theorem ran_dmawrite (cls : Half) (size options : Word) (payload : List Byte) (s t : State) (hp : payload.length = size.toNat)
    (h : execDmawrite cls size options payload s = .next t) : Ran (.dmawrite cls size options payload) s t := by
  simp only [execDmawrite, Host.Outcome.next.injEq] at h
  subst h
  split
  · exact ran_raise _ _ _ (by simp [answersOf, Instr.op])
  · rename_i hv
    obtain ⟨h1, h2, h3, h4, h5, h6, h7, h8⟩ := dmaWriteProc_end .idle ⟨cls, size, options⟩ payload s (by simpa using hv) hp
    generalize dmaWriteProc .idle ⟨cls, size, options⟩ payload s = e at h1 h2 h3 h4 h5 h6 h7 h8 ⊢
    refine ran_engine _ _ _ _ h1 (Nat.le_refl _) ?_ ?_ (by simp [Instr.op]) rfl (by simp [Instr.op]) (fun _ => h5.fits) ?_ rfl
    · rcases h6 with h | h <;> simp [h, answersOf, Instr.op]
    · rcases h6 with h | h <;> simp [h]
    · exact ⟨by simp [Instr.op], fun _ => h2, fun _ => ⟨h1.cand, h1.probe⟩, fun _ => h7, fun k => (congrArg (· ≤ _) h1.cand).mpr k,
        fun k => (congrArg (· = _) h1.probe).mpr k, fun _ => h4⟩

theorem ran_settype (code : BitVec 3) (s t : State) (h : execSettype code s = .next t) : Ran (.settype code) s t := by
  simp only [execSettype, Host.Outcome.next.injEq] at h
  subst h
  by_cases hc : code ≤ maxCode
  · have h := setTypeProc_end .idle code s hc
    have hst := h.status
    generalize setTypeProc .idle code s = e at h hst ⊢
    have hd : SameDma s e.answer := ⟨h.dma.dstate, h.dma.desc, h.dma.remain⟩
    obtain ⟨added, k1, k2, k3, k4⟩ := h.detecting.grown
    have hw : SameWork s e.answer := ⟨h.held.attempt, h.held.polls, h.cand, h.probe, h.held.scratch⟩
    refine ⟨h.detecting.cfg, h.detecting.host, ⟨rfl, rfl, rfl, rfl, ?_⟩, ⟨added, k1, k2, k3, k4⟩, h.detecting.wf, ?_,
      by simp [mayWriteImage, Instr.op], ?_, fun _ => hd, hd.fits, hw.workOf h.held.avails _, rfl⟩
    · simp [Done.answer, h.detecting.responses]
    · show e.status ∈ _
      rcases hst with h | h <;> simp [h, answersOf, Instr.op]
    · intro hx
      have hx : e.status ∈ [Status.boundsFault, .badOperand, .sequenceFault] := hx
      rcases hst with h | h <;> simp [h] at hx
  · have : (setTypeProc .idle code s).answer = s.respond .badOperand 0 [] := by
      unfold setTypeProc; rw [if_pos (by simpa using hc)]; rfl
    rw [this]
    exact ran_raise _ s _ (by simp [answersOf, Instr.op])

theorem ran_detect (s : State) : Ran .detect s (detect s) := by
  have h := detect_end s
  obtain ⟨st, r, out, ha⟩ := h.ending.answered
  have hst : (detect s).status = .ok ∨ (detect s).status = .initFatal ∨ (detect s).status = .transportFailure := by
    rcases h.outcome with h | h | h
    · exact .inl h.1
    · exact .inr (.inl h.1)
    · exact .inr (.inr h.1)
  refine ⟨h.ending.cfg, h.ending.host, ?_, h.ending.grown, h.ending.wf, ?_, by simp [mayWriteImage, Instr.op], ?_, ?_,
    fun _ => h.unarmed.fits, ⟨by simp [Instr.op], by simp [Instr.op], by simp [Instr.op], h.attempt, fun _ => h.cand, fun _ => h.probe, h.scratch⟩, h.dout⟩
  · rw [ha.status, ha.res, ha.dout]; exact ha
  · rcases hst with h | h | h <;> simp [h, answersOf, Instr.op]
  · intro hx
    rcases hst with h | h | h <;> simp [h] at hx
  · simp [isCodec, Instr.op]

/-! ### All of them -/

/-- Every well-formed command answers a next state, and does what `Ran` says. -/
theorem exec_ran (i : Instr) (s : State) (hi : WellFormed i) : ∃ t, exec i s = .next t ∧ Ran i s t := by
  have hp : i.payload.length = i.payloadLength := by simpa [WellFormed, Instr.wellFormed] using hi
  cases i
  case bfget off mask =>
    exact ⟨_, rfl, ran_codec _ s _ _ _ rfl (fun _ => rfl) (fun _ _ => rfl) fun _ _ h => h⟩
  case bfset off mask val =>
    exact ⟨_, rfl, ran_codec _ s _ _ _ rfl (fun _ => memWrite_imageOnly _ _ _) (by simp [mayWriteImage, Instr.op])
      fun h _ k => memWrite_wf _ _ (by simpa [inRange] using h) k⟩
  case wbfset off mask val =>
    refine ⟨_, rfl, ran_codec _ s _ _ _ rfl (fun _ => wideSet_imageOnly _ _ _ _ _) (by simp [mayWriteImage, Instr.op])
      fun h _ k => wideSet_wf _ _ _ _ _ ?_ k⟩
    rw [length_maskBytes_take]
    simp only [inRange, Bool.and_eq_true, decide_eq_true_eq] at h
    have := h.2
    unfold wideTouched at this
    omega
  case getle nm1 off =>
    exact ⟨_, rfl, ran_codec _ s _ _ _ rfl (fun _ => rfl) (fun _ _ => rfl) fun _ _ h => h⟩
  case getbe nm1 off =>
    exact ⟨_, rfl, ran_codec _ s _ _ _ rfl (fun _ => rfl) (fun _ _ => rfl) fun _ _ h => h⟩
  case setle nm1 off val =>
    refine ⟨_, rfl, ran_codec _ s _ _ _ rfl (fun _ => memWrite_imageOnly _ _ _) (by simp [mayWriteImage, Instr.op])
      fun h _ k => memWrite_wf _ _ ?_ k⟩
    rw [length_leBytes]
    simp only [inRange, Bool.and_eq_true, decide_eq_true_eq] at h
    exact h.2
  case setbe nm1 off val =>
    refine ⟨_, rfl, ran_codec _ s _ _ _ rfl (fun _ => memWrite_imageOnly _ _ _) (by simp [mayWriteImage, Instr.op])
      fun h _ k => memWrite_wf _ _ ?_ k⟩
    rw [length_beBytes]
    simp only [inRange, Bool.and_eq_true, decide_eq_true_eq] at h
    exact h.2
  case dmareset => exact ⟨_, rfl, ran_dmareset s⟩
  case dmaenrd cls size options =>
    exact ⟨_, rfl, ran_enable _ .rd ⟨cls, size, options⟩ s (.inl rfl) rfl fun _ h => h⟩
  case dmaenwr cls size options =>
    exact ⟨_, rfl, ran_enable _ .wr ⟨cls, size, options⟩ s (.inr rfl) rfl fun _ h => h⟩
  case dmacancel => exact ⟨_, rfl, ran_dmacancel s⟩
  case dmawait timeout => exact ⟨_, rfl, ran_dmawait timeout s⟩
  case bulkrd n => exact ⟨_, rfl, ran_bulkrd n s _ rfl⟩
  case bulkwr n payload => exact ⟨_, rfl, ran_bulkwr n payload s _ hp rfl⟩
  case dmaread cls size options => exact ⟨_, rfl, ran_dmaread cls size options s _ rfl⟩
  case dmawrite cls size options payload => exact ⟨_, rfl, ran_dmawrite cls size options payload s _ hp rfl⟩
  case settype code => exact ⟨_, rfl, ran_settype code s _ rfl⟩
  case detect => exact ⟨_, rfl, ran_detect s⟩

⁂

PROBLEM STATEMENT: Filter the data above down to lines with the word "WellFormed", and copy them.

RESPONSE:
theorem exec_ran (i : Instr) (s : State) (hi : WellFormed i) : ∃ t, exec i s = .next t ∧ Ran i s t := by
  have hp : i.payload.length = i.payloadLength := by simpa [WellFormed, Instr.wellFormed] using hi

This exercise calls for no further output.